What are the potential benefits of whole genome sequencing?

A key benefit of whole genome sequencing is the possibility of a diagnosis.

If a specific condition is identified, this can provide an explanation for the patient about what’s causing their symptoms, and bring an end to further unnecessary tests.

It can also provide valuable information about how the condition might affect other family members, allowing people to plan for the future, as well as providing the opportunity to connect with others in the patient community.

Furthermore, a genetic diagnosis can create awareness of symptoms that may need to be monitored. For example, Marfan syndrome is a rare genetic disorder that affects the body’s connective tissue, sometimes causing severe problems with the heart.

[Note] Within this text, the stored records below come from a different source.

-- ==== Sys2Proof/Machine/Checks.lean ====
section
/-!
DEFINITION. What a write is refused for once checks 1 to 9 have passed: its value (check 10, code 0x08) and the state of the
part (check 11, code 0x09), chapter by chapter (R429). A refusal that a rule states without naming which of the two it is
takes the code that R429's own division gives it; log entry 63 lists them.
-/
set_option Elab.async false
namespace Sys2Proof.Machine

/-! ## Values (R429, check 10) -/

/-- Bytes `lo` … of a value are the given number of bytes, each at most `hi`. -/
def bytesUpTo (n hi v : Nat) : Bool := (List.range n).all (fun i => decide (fld v i 1 ≤ hi))

/-- An address family of HOST_ADDR, with its 3 reserved bytes (R287). -/
def familyOk (v : Nat) : Bool := [0, 4, 6].contains (fld v 0 1) && fld v 1 3 == 0

/-- Taps of the transmit FIR (R237). -/
def firOk (v : Nat) : Bool := firIn (firOf v)

/-- CH_GATE (R101): whole gates in a second, or whole seconds. -/
def gateOk (v : Nat) : Bool :=
  decide (10 ≤ v) && decide (v ≤ 1000000) && (if v < 1000 then 1000 % v == 0 else v % 1000 == 0)

/-- A power of 2 between two bounds. -/
def powerOf2 (lo hi v : Nat) : Bool := decide (lo ≤ v) && decide (v ≤ hi) && v == 2 ^ v.log2

/-- The accepted range of a table row. -/
def rangeOk (d : ObjDef) (v : Nat) : Bool :=
  match d.range with
  | .any => true
  | .nat lo hi => decide (lo ≤ v) && decide (v ≤ hi)
  | .int lo hi => decide (lo ≤ signed d.len v) && decide (signed d.len v ≤ hi)
  | .pow2 lo hi => v == 0 || powerOf2 lo hi v
  | .mult k => v % k == 0
  | .oneOf l => l.contains v
  | .natOr lo hi x => v == x || (decide (lo ≤ v) && decide (v ≤ hi))
  | .zeroOr lo hi => v == 0 || (decide (lo ≤ v) && decide (v ≤ hi))
  | .gate => gateOk v
  | .fir => firOk v
  | .family => familyOk v
  | .families => (List.range 4).all (fun i => familyOk (fld v (20 * i) 20))
  | .tap => decide (fld v 0 1 ≤ 6)
  | .tjLimit => decide (signed d.len v ≤ if Config.gradeE then 11000 else 9500)
  | .bytesTo n hi => bytesUpTo n hi v
  | .osnmaKey => v == 0 || fld v 0 1 == 1 || fld v 0 1 == 2
  | .low x m => v % m == x

/-- The first code of a list that is not 0. -/
def firstCode : List Nat → Nat
  | [] => 0
  | c :: t => if c = 0 then firstCode t else c

/-- A code if a condition holds. -/
def code (c : Nat) (b : Bool) : Nat := if b then c else 0

/-! ## Access paths (R433–R441) -/

/-- A CAN bit rate that the 80 MHz clock realises within 0.5 % with a whole number of clocks per bit (R434). -/
def canRateOk (r : Nat) : Bool :=
  let near (n : Nat) : Bool :=
    0 < n && decide ((((80000000 : Int) - (n * r : Nat)).natAbs) * 200 ≤ n * r)
  near (80000000 / r) || near (80000000 / r + 1)

/-- Size in bytes of a DMA source (R439). -/
def State.dmaSize (s : State) (src : Nat) : Nat :=
  if src = 1 then s.pcDumpSize * 64 else if src = 2 then s.evlogSize * 128 else 1382400

/-- DMA_REQ's value: known source, reserved bytes 0, a length in whole 64 bytes up to 16 MiB, an aligned host address, a range
inside the source. -/
def State.dmaOk (s : State) (v : Nat) : Bool :=
  let src := fld v 0 1
  let off := fld v 4 8
  let len := fld v 12 4
  decide (1 ≤ src) && decide (src ≤ 3) && fld v 1 3 == 0 && len % 64 == 0 && decide (len ≤ 16777216) && fld v 16 8 % 64 == 0 &&
    decide (off + len ≤ s.dmaSize src)

/-- 0x1000–0x1FFF. -/
def State.refusePaths (s : State) (idx sub v : Nat) : Nat :=
  if idx = 0x1010 && sub = 3 then firstCode [code 8 (v != 0x5A), code 9 (s.vault.lc == .debug || s.dict.saving.isSome)]
  else if idx < 0x1E10 && (sub = 3 || sub = 4) && 0x1E00 ≤ idx then code 8 (!canRateOk v)
  else if idx = 0x1E21 then firstCode [code 8 (!s.dmaOk v), code 9 (s.dict.dma.isSome || s.start.dramStatus != 2)]
  else 0

/-! ## Timing (R47, R72, R95, R151, R541) -/

/-- Bindings of the input pins (R72): one pin for each ToD receiver, and each PPS half named by exactly one frequency half. -/
def State.bindingsOk (s : State) : Bool :=
  let pins := List.range 8
  decide (pins.countP (fun n => s.inBind n == 2) ≤ 1) && decide (pins.countP (fun n => s.inBind n == 3) ≤ 1) &&
    pins.all (fun n => s.inBind n != 5 || pins.countP (fun m => s.inBind m == 4 && s.inPair m == n) == 1)

/-- The pin's reference, or its pair reference, is selected or the target of a switch (R541). -/
def State.pinSelected (s : State) (n : Nat) : Bool := s.sel.current == n || (s.inBind n == 4 && s.sel.current == s.inPair n)

/-- The rates of R95 would break a limit with a channel's own CH_DIV or CH_ENABLE written. -/
def State.rateBroken (s : State) (idx sub v : Nat) : Bool :=
  let t := s.put idx sub v
  let t := if idx = 0x3800 || sub != 2 then t else t.onChan (idx - 0x3900) (fun x => { x with forcedN := 0 })
  !t.ratesOk

/-- 0x2000–0x47FF. -/
def State.refuseTiming (s : State) (idx sub v : Nat) : Nat :=
  if idx = 0x2001 then okTimeSet v s
  else if 0x3100 ≤ idx && idx < 0x3108 && (sub = 11 || sub = 12) then code 8 (!(s.put idx sub v).bindingsOk)
  else if 0x3108 ≤ idx && idx < 0x310C && (sub = 1 || sub = 11) then
    let l := if sub = 11 then v else s.seLane (idx - 0x3100)
    if sub = 1 && v = 0 then 0 else code (if sub = 1 then 9 else 8) (decide (4 ≤ (s.quad (l / 4)).mode) && l % 4 != 0)
  else if 0x3100 ≤ idx && idx < 0x3108 && sub = 14 then code 9 (s.pinSelected (idx - 0x3100))
  else if idx = 0x3800 && sub = 1 then code 8 (s.rateBroken idx sub v)
  else if 0x3900 ≤ idx && idx < 0x3920 && sub ≤ 3 then
    firstCode [code 8 (sub != 3 && s.rateBroken idx sub v), code 9 (idx == 0x391C && s.gnEnable)]
  else if idx = 0x4010 && sub = 3 then code 8 (decide (s.servoBwTrack < v))
  else if idx = 0x4400 && sub = 1 then code 8 (v == 0 && s.ovenHeaterW == 0)
  else 0

/-! ## Outputs, GNSS, lanes, shed (R157, R158, R174, R185, R193, R235, R247, R263, R276, R288) -/

/-- A ToD transmitter's delay and rate leave its sentence inside 100 ms to 900 ms (R174). -/
def todFits (delay baud : Nat) : Bool := decide (100 ≤ delay) && decide (delay * baud + 650000 ≤ 900 * baud)

/-- A shadow that a commit waits to take (R158). -/
def State.shadowHeld (s : State) (idx : Nat) : Bool :=
  match s.synth.pending with
  | some (mask, outs, _) => (idx < 0x4804 && bit mask (idx - 0x4800)) || (0x4900 ≤ idx && bit outs (idx - 0x4900))
  | none => false

/-- 0x4800–0x5FFF. -/
def State.refuseOutputs (s : State) (idx sub v : Nat) : Nat :=
  if idx = 0x4840 && sub = 1 then s.okCommit v
  else if shadowed idx sub then code 9 (s.shadowHeld idx)
  else if 0x4841 ≤ idx && idx < 0x4843 && sub = 4 then code 8 (!todFits (s.todTxDelay (idx - 0x4841)) v)
  else if 0x4841 ≤ idx && idx < 0x4843 && sub = 5 then code 8 (!todFits v (s.todTxBaud (idx - 0x4841)))
  else if 0x5100 ≤ idx && idx < 0x5200 && sub = 2 then code 8 (decide (v ≤ s.trkSpacing (idx - 0x5100)))
  else if idx = 0x5000 && sub = 4 then code 8 (s.rateBroken idx sub v)
  else if idx = 0x5000 && sub = 3 then code 8 (!(List.range 3).all (fun k => (s.put idx sub v).lobesOk k))
  else if 0x5010 ≤ idx && idx < 0x5013 && (sub = 2 || sub = 5) then code 8 (!(s.put idx sub v).lobesOk (idx - 0x5010))
  else 0

/-- The shared pool with a value written would be too small (R276). -/
def State.poolShort (s : State) (idx sub v : Nat) : Bool :=
  decide ((s.put idx sub v).sharedPool < 24576)

/-- The shared pool with a value written would be smaller than what it holds (R288). -/
def State.poolUsed (s : State) (idx sub v : Nat) : Bool := decide ((s.put idx sub v).sharedPool < s.yard.sharedUsed)

/-- 0x6000–0x6FFF. A reserved byte of MIRROR_FLOW is 0 (R9). A write that would shrink an account, its own or the shared pool, below what it
holds is refused (R288). -/
def State.refuseLanes (s : State) (idx sub v : Nat) : Nat :=
  let s := s.settleTails
  if 0x6000 ≤ idx && idx < 0x6008 && sub = 4 then s.okQuadApply (idx - 0x6000)
  else if 0x6100 ≤ idx && idx < 0x6120 && sub = 9 then code 8 (decide (s.laneFomWarn (idx - 0x6100) ≤ v))
  else if 0x6100 ≤ idx && idx < 0x6120 && sub = 10 then code 9 (v == 1 && s.timingPort (idx - 0x6100))
  else if 0x6400 ≤ idx && idx < 0x6420 && sub = 3 then code 9 ((s.lane (idx - 0x6400)).stampState != 2)
  else if idx = 0x6800 && sub = 3 then firstCode [code 8 (s.poolShort idx sub v), code 9 (decide (v < s.yard.timingUsed) || s.poolUsed idx sub v)]
  else if idx = 0x6800 && sub = 4 then firstCode [code 8 (s.poolShort idx sub v), code 9 (decide (v < s.yard.hostUsed) || s.poolUsed idx sub v)]
  else if 0x6B00 ≤ idx && idx < 0x6C00 && sub = 3 then
    firstCode [code 8 (s.poolShort idx sub v), code 9 (decide (v < (s.queue (idx - 0x6B00)).minUsed) || s.poolUsed idx sub v)]
  else if 0x6E00 ≤ idx && idx < 0x6E04 && sub = 5 then code 8 (fld v 5 1 != 0)
  else 0

/-! ## PTP and NTP (R290, R291, R307, R311, R331) -/

/-- A slot holds a key of an algorithm with a use attribute. -/
def State.slotHolds (s : State) (n alg use : Nat) : Bool :=
  decide (n < 512) && (s.slot n).sstate == 2 && (s.slot n).alg == alg && (s.slot n).use == use

/-- A slot serves an SA (R309): of the SA's algorithm, or of any of the three while the SA has none. -/
def State.saSlotOk (s : State) (i n use : Nat) : Bool :=
  match s.saAlg i with
  | 1 => s.slotHolds n 3 use
  | 2 => s.slotHolds n 1 use
  | 3 => s.slotHolds n 2 use
  | _ => s.slotHolds n 1 use || s.slotHolds n 2 use || s.slotHolds n 3 use

/-- A message interval lies in a profile's range (R290), which its standard gives (log entry 163): PTP_LOG_ANNOUNCE, PTP_LOG_SYNC and
PTP_LOG_DELAY_REQ, log2 seconds. -/
def intervalOk (profile sub : Nat) (v : Int) : Bool :=
  let within (lo hi : Int) : Bool := decide (lo ≤ v) && decide (v ≤ hi)
  match profile with
  | 2 => if sub = 0x0A then v == -3 else v == -4
  | 3 => if sub = 0x0A then within (-3) 0 else within (-7) 0
  | 4 => v == 0
  | _ => if sub = 0x0A then within 0 4 else if sub = 0x0B then within (-1) 1 else within 0 5

/-- A domain lies in a profile's range (R290). -/
def domainOk (profile v : Nat) : Bool :=
  if profile ≤ 1 then decide (v ≤ 127)
  else if profile = 2 then decide (24 ≤ v) && decide (v ≤ 43)
  else if profile = 3 then decide (44 ≤ v) && decide (v ≤ 63)
  else v == 254

/-- A profile runs over a transport (R290). -/
def transportOk (profile v : Nat) : Bool := if profile ≤ 1 then true else if profile = 3 then v != 0 else v == 0

/-- 0x7000–0x7FFF. -/
def State.refuseServices (s : State) (idx sub v : Nat) : Nat :=
  let k := idx - 0x7010
  if 0x7010 ≤ idx && idx < 0x7014 then
    if sub = 1 then code 9 (v == 1 && (s.ptpAuthPolicy k == 1 || s.ptpAuthPolicy k == 2) && s.saAlg (s.ptpSaSend k) == 0)
    else if sub = 3 then code 8 (!domainOk (s.ptpProfile k) v)
    else if sub = 5 then code 8 ((List.range 4).any (fun j => j != k && v &&& s.ptpPorts j != 0))
    else if sub = 6 then code 8 (!transportOk (s.ptpProfile k) v)
    else if 0x0A ≤ sub && sub ≤ 0x0C then code 8 (!intervalOk (s.ptpProfile k) sub (signed 1 v))
    else 0
  else if 0x7300 ≤ idx && idx < 0x7310 && sub = 3 then code 8 (!s.saSlotOk (idx - 0x7300) v 1)
  else if 0x7300 ≤ idx && idx < 0x7310 && sub = 4 then code 8 (!s.saSlotOk (idx - 0x7300) v 2)
  else if 0x7810 ≤ idx && idx < 0x7812 then
    let b := idx - 0x7810
    if sub = 1 then code 8 (v != 0 && v == s.ntsKeyId (1 - b))
    else firstCode [code 8 (!s.slotHolds v 4 (sub - 1)), code 9 (s.ntp.current == b)]
  else if idx = 0x7820 && (sub = 1 || sub = 2) then code 9 (s.ntp.mintConsumer != s.ntp.mintProducer)
  else 0

/-! ## Engines, counters, governor (R345, R351, R363, R374, R376) -/

/-- Two regions of DRAM meet. -/
def overlap (a n b m : Nat) : Bool := n != 0 && m != 0 && decide (a < b + m) && decide (b < a + n)

/-- A region of DRAM meets the reserved lowest 2 MiB (R130). -/
def inReserved (a n : Nat) : Bool := overlap a n 0 2097152

/-- The regions of DRAM that writes place, with their bytes. -/
def State.paddockRange (s : State) : Nat × Nat := (s.paddockBase, s.paddockSize * 1048576)
def State.dumpRange (s : State) : Nat × Nat := (s.pcDumpBase, s.pcDumpSize * 64)
def State.logRange (s : State) : Nat × Nat := (s.evlogBase, s.evlogSize * 128)

/-- Two of these regions meet. -/
def meet (x y : Nat × Nat) : Bool := overlap x.1 x.2 y.1 y.2

/-- The engine is in the paddock. -/
def State.tackNamed (s : State) (e : Nat) : Bool := decide (24 ≤ e) && decide (e < 32) && bit s.tackEngines (e - 24)

/-- Samples of Gelusk engines are accepted (R374). -/
def State.sampleOk (s : State) (w : Who) : Bool := s.vault.lc == .debug || (s.vault.lc == .maker && w.role == .maker)

/-- 0x8000–0x8FFF. -/
def State.refuseEngines (s : State) (w : Who) (idx sub v : Nat) : Nat :=
  if idx = 0x8000 then code 8 (decide (v < s.fwMinSvn) || decide (s.fwSvn < v))
  else if idx = 0x8010 && (sub = 3 || sub = 4) then
    let t := s.put idx sub v
    firstCode [code 8 (inReserved t.paddockRange.1 t.paddockRange.2 || meet t.paddockRange s.logRange || meet t.paddockRange s.dumpRange),
      code 9 ((List.range 8).any (fun j => [2, 3, 4].contains (s.tackState j)))]
  else if idx = 0x8010 && sub = 6 then code 8 (!s.slotHolds v 8 2)
  else if idx = 0x8010 && sub = 7 then code 8 (decide (v < s.tackMinSvn))
  else if 0x8020 ≤ idx && idx < 0x8028 && sub = 1 then
    firstCode [code 8 (decide (v < s.paddockRange.1) || decide (s.paddockRange.1 + s.paddockRange.2 < v + 256)),
      code 9 (!s.tackLoadOk (idx - 0x8020) v)]
  else if idx = 0x8800 && (sub = 1 || sub = 2) then
    let t := s.put idx sub v
    firstCode [code 8 (inReserved t.dumpRange.1 t.dumpRange.2 || meet t.dumpRange s.paddockRange),
      code 9 (s.pcDumpSize != 0 && s.dump.producer != s.pcDumpConsumer)]
  else if idx = 0x8800 && sub = 5 then
    code 9 ((List.range 36).any (fun e => bit v e && !s.tackNamed e) && !s.sampleOk w)
  else if 0x8810 ≤ idx && idx < 0x8834 then
    let e := idx - 0x8810
    if sub = 1 then
      firstCode [code 8 (!(List.range 8).all (fun i => decide (fld v (2 * i) 2 < 512 ∧ fld v (2 * i) 1 ≤ 0x18))), code 9 (s.tackNamed e)]
    else firstCode [code 8 (bits v 24 7 != 0 || decide (0x18 < fld v 4 1)), code 9 (s.tackNamed e || (v != 0 && !s.sampleOk w))]
  else if idx = 0x8C00 && sub = 8 then code 8 (decide (v < s.govW2Min))
  else if idx = 0x8C00 && sub = 9 then code 8 (decide (s.govW2Reduced < v))
  else 0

Following a diagnosis of Marfan syndrome, people may wish to get regular echocardiograms to check their heart health, allowing them to receive surgery or take preventative medication if necessary.

You can read more about living with Marfan syndrome in Clarissa’s story.

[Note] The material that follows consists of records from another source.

-- ==== Sys2Proof/Machine/Effects.lean ====
section
/-!
DEFINITION. What an accepted write does, chapter by chapter, and a write as the agent decides it: the checks of R429, the audit
record of R421, and then the effect (R430).
-/
set_option Elab.async false
namespace Sys2Proof.Machine

/-! ## Access paths (R428, R434, R436, R439, R441, R444) -/

/-- A selection is kept for the session or the path that wrote it. -/
def State.select (s : State) (a : Acc) (f : Session → Session) (g : PathState → PathState) : State :=
  match s.accSession a with
  | some x => s.onSession x.num f
  | none => s.onPath a.path g

/-- What a save writes: each persisted object as it stands (R441). -/
def State.toSave (s : State) : List (Nat × Nat) :=
  s.dict.store.filter (fun p =>
    match entryOf (p.1 / 256) (p.1 % 256) with
    | some d => d.persisted (p.1 / 256)
    | none => false)

/-- CAN_ENABLE takes a value: the controller starts with the settings as written, or stops and loses its sessions (R434). -/
def opCanEnable (c v : Nat) (s : State) : State :=
  let s := s.put (0x1E00 + c) 1 v
  if v = 1 then s.startCan c
  else (s.onCan c (fun x => { x with state := 0, transfer := false })).endSessions 6 (fun x => x.path == Path.can c)

/-- ATTN_ACK: the latched bits named are cleared; bits 1 and 2 follow their conditions (R436). -/
def opAttnAck (v : Nat) (s : State) : State :=
  let keep := (List.range 8).filter (fun b => bit s.dict.attn b && !(bit v b && b != 1 && b != 2))
  { s with dict := { s.dict with attn := (keep.map (2 ^ ·)).sum } }

/-- DMA_REQ starts a copy; without a link it is aborted at once (R439). -/
def opDmaReq (v : Nat) (s : State) : State :=
  if s.dict.pcieUp then
    { s with dict := { s.dict with dma := some (fld v 0 1, fld v 4 8, fld v 12 4, fld v 16 8), dmaStatus := 1 } }
  else { s with dict := { s.dict with dmaStatus := 3 } }

/-- A write to an Esxia path object; the sessions whose path it removes end (R444). -/
def opEsxiaPath (sub v : Nat) (s : State) : State :=
  let t := s.put 0x1E30 sub v
  let moved := t.esxiaUdpPort != s.esxiaUdpPort
  t.endSessions 6 (fun x => x.path == .esxia && (!t.esxiaEnable || moved || !bit t.esxiaAddrs x.host || !bit t.esxiaPorts x.port))

/-- 0x1000–0x1FFF. -/
def State.writePaths (s : State) (a : Acc) (idx sub v : Nat) : State :=
  if idx = 0x1010 && sub = 1 then s.select a (fun x => { x with describe := v }) (fun p => { p with describe := v })
  else if idx = 0x1010 then { s with dict := { s.dict with saving := some s.toSave } }
  else if idx < 0x1E10 && sub = 1 then opCanEnable (idx - 0x1E00) v s
  else if idx = 0x1E21 then opDmaReq v s
  else if idx = 0x1E30 && sub ≤ 4 then opEsxiaPath sub v s
  else if idx = 0x1E40 && sub = 3 then opAttnAck v s
  else if idx = 0x1E40 then s.irqEdge (s.put idx sub v)
  else s.put idx sub v

/-! ## Time base, girth, references, TIU, servo (R47, R64, R68, R92, R108, R142, R230, R541) -/

/-- UTC_OFFSET_MODE takes a value: a change makes UTC_OFFSET_VALID 0 at once (R64). -/
def opUtcMode (v : Nat) (s : State) : State :=
  let t := s.put 0x2100 3 v
  if v = s.utcOffsetMode then t else { t with tb := { t.tb with utcValid := false } }

/-- CH_DIV, CH_EDGE or CH_ENABLE takes a value (R108); a prescaler that the part has forced stays unless CH_DIV is written. -/
def opChannelWrite (c sub v : Nat) (s : State) : State :=
  (opTiuReconfig c (s.put (0x3900 + c) sub v)).onChan c (fun x => { x with forcedN := if sub = 2 then 0 else x.forcedN })

/-- IN_ELEC takes a value: it acts at the next anchor (R541). -/
def opInElec (n v : Nat) (s : State) : State :=
  let t := s.put (0x3100 + n) 14 v
  { t with sel := { t.sel with elecDue := t.sel.elecDue.filter (· != n) ++ [n] } }

/-- At an anchor, the pins whose IN_ELEC was written change: channel and soak restart (R541). -/
def State.takeElec (s : State) : State :=
  let t := s.sel.elecDue.foldl (fun s n =>
    let s := opTiuReconfig n s
    let m := if s.inBind n = 4 then s.inPair n else n
    let r := (s.ref m).state
    if 8 ≤ m || r == .absent || r == .disabled then s
    else (s.moveRef m .soaking).onRef m (fun x => { x with soakLeft := s.soakTime m, clearRun := 0 })) s
  { t with sel := { t.sel with elecDue := [] } }

/-- An object of R91 that R92 holds back until the next selector tick: all but IN_ELEC. -/
def refKey (k : Nat) : Bool := 0x300000 ≤ k && k < 0x311100 && !(0x310000 ≤ k && k < 0x310800 && k % 256 == 14)

/-- What the selector tick makes of an object of R91 that has been written (R82, R92, R95); `old` is the part before the tick took it.
SOAK_TIME and IN_BIND act only where the value is another one. -/
def State.refEffect (old : State) (s : State) (k : Nat) : State :=
  let n := k / 256 - 0x3100
  let sub := k % 256
  if k < 0x310000 then s
  else if sub = 1 then (opRefEnable n s).wakeTiming
  else if sub = 8 then (if old.soakTime n = s.soakTime n then s else opSoakRestart n s)
  else if n < 8 && sub = 11 then (if old.inBind n = s.inBind n then s else opRebind n s)
  else if n < 8 && sub = 13 then s.fixRate n
  else if 8 ≤ n && n < 12 && sub = 11 then (s.fixRate n).wakeTiming
  else if n = 16 && sub = 11 then s.gnQl
  else s

/-- Writes of the references' objects take effect (R92). -/
def State.takeRefs (s : State) : State :=
  ((s.dict.held.filter (fun x => refKey x.1)).map (·.1)).foldl s.refEffect (s.takeLate refKey)

/-- The selector tick with the writes that have waited for it (R86, R92), while the servo cores have a clock (R27). -/
def opSelect (s : State) : State := if s.servo.suspended || !s.engsRun then s else opSelectorTick s.takeRefs

/-- Objects whose writes wait: those of the girth's terms for the next anchor (R230), CH_GATE for the window's end (R108), the servo's for the next processed measurement (R127), HO_WINDOW,
HO_GUARD and HO_LEARN for the next anchor (R135), the oven's for the next loop step, the atomic ones for the next steering second
(R152). -/
def lateTiming (k : Nat) : Bool :=
  k == 0x281002 || k == 0x281003 || (0x290000 ≤ k && k < 0x291100) || (0x390000 ≤ k && k < 0x392000 && k % 256 == 4) ||
     (0x401000 ≤ k && k < 0x401300) || (0x440000 ≤ k && k < 0x440300 && k != 0x440002) ||
    (0x442001 ≤ k && k ≤ 0x442003) || (0x442007 ≤ k && k ≤ 0x442008) || k == 0x44200A ||
    (0x444001 ≤ k && k ≤ 0x444004)

/-- ATOMIC_RELAY_TX and ATOMIC_RELAY_STATUS wait for the next steering second (R152). -/
def State.askRelay (s : State) (sub v : Nat) : State :=
  if sub = 7 then { s with atomic := { s.atomic with relayTx := some v } } else { s with atomic := { s.atomic with relayStatus := some v } }

/-- 0x2000–0x47FF. -/
def State.writeTiming (s : State) (idx sub v : Nat) : State :=
  if idx = 0x2001 then opTimeSet (v / 281474976710656) s
  else if idx = 0x2030 then
    let t := s.put idx sub v
    if t.tb.coarse = 0 then t else t.coarseRebase t.tb.coarse
  else if idx = 0x2100 && sub = 1 then
    let t := s.put idx sub v
    { t with tb := { t.tb with utcValid := true } }
  else if idx = 0x2100 && sub = 3 then opUtcMode v s
  else if idx = 0x2810 && sub = 1 then (s.put idx sub v).revalid
  else if 0x3100 ≤ idx && idx < 0x3108 && sub = 14 then opInElec (idx - 0x3100) v s
  else if refKey (idx * 256 + sub) then s.putLate idx sub v
  else if 0x3900 ≤ idx && idx < 0x3920 && sub ≤ 3 then opChannelWrite (idx - 0x3900) sub v s
  else if idx = 0x4440 && (sub = 7 || sub = 8) then s.askRelay sub v
  else if lateTiming (idx * 256 + sub) then s.putLate idx sub v
  else s.put idx sub v

/-! ## Outputs, GNSS, lanes, yard (R157, R209, R254, R263, R288) -/

/-- 0x4800–0x5FFF. What waits for an epoch (R209) waits while the baseband runs; otherwise it acts at once (log entry 127). -/
def State.writeOutputs (s : State) (idx sub v : Nat) : State :=
  if idx = 0x4840 && sub = 1 then opCommit v s
  else if idx = 0x5000 && sub = 1 then opGnEnable (s.put idx sub v)
  else if idx = 0x5001 && sub = 6 then opSurveyRestart s
  else if gnKey (idx * 256 + sub) then
    let t := s.putLate idx sub v
    if t.gnRuns then t else t.takeGnss
  else s.put idx sub v

/-- LANE_ENABLE takes a value (R253, R254). -/
def opLaneEnable (l v : Nat) (s : State) : State :=
  let t := s.put (0x6100 + l) 1 v
  if v = 0 then opLaneDisable l t
  else (t.portLanes (t.portOf l)).foldl (fun s k => if (s.lane k).state = 0 && s.portEnabled (s.portOf k) then s.beginLane k else s) t

/-- PEER_LANE_ENABLE takes a value: a lane that it no longer names goes down, and one that it names begins its bring-up. -/
def opPeerEnable (v : Nat) (s : State) : State :=
  let t := s.put 0x6300 1 v
  (List.range 2).foldl (fun s p =>
    let on := bit v p
    if on then if (s.peerLane p).state = 0 then s.beginPeer p else s
    else if (s.peerLane p).state = 0 then s
    else (opPeerLaneDown p s).onPeer p (fun x => { x with state := 0 })) t

/-- 0x6000–0x6FFF. -/
def State.writeLanes (s : State) (idx sub v : Nat) : State :=
  let t := s.put idx sub v
  if 0x6000 ≤ idx && idx < 0x6008 && sub = 4 then opQuadApply (idx - 0x6000) s
  else if 0x6100 ≤ idx && idx < 0x6120 then
    let l := idx - 0x6100
    if sub = 1 then opLaneEnable l v s
    else if sub = 6 then opCtleMode l t
    else if sub = 10 then (if v = 0 then t.onLane l (fun x => { x with txSleep := false }) else t)
    else if sub = 13 then opRetrain l s
    else t
  else if idx = 0x6300 && sub = 1 then opPeerEnable v s
  else if idx = 0x6300 && sub = 2 then opPeerRevert 0 t
  else if 0x6400 ≤ idx && idx < 0x6420 && sub = 2 then (t.portLanes (idx - 0x6400)).foldl State.markCtle t
  else if 0x6400 ≤ idx && idx < 0x6420 && sub = 3 then opCalLoop (idx - 0x6400) s
  else t

/-! ## PTP, NTP, engines, counters, governor (R311, R324, R327, R345, R351, R363, R373, R376) -/

/-- A write of an object of R310 (R311): those of the exceptions act at once, the others at the next state decision of their instance;
where no enabled instance has the port or the object, at once (log entry 139). -/
def State.writePtp (s : State) (idx sub v : Nat) : State :=
  let t := s.put idx sub v
  if idx = 0x7000 && (sub = 2 || sub = 3) then t.ptpOver
  else if 0x7010 ≤ idx && idx < 0x7014 then
    if [2, 3, 5, 6].contains sub then opPtpReconfig (idx - 0x7010) t else s.ptpWrite (idx - 0x7010) idx sub v
  else if 0x7100 ≤ idx && idx < 0x7120 then
    match s.instOfPort (idx - 0x7100) with
    | some k => s.ptpWrite k idx sub v
    | none => t.wakeTiming
  else match (List.range 4).filter s.ptpEnable with
    | [] => t
    | l => l.foldl (fun s k => s.ptpWrite k idx sub v) s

What happens when a person physically goes to get the test?

In most cases, an individual will see a specialist doctor to do a full health assessment. This might be a genetics doctor, but it could also be a doctor specialising in another body system.

If the individual and their family give consent for the test, someone in their healthcare team will take the sample. Usually this is a blood sample, but occasionally a saliva sample or cheek swab instead.

For people with rare conditions, it is also often useful to perform whole genome sequencing on their parents as well. This makes it easier to separate out genetic changes that are more likely to be significant, from those that just make up the harmless genetic variation that makes each of us unique.

What happens to this sample?

Although whole genome sequencing reads the entire genetic code, not every single gene will end up being analysed.

Once taken, samples get sent to a genetics lab where the DNA will be extracted for genome to be sequenced. Scientists then identify which genetic changes are most likely to be significant.

If there is a clear-cut result, a diagnosis can be fed back to the patient and their family, usually by the clinician who arranged their testing.

Does everyone receive a diagnosis?

It is important to note that not everyone will get a genetic diagnosis from their whole genome sequencing test.

This may be for a few reasons, for example if the condition being tested for isn’t genetic, or, the genetic change causing the condition hasn’t been discovered and recorded yet.

Genetic tests like whole genome sequencing can also raise uncertainties. Sometimes the test finds variants of uncertain significance, which arise when scientists aren’t certain whether specific genetic changes are responsible for causing the condition or not. Even in cases where a diagnosis is made, there may still be unanswered questions about how the condition can be treated, or what the outlook will be for that persons’ future – especially if the condition is very rare.

In the NHS, data from whole genome sequencing is stored and can be looked at again in the future, either in light of new evidence or once our knowledge of genetics has improved.

One of the ways Genomics England is helping to do this is via the Diagnostic Discovery pathway. This process allows scientists and researchers to share newly identified genetic changes with NHS clinical teams, potentially resulting in new diagnoses for those who have had whole genome sequencing in the past.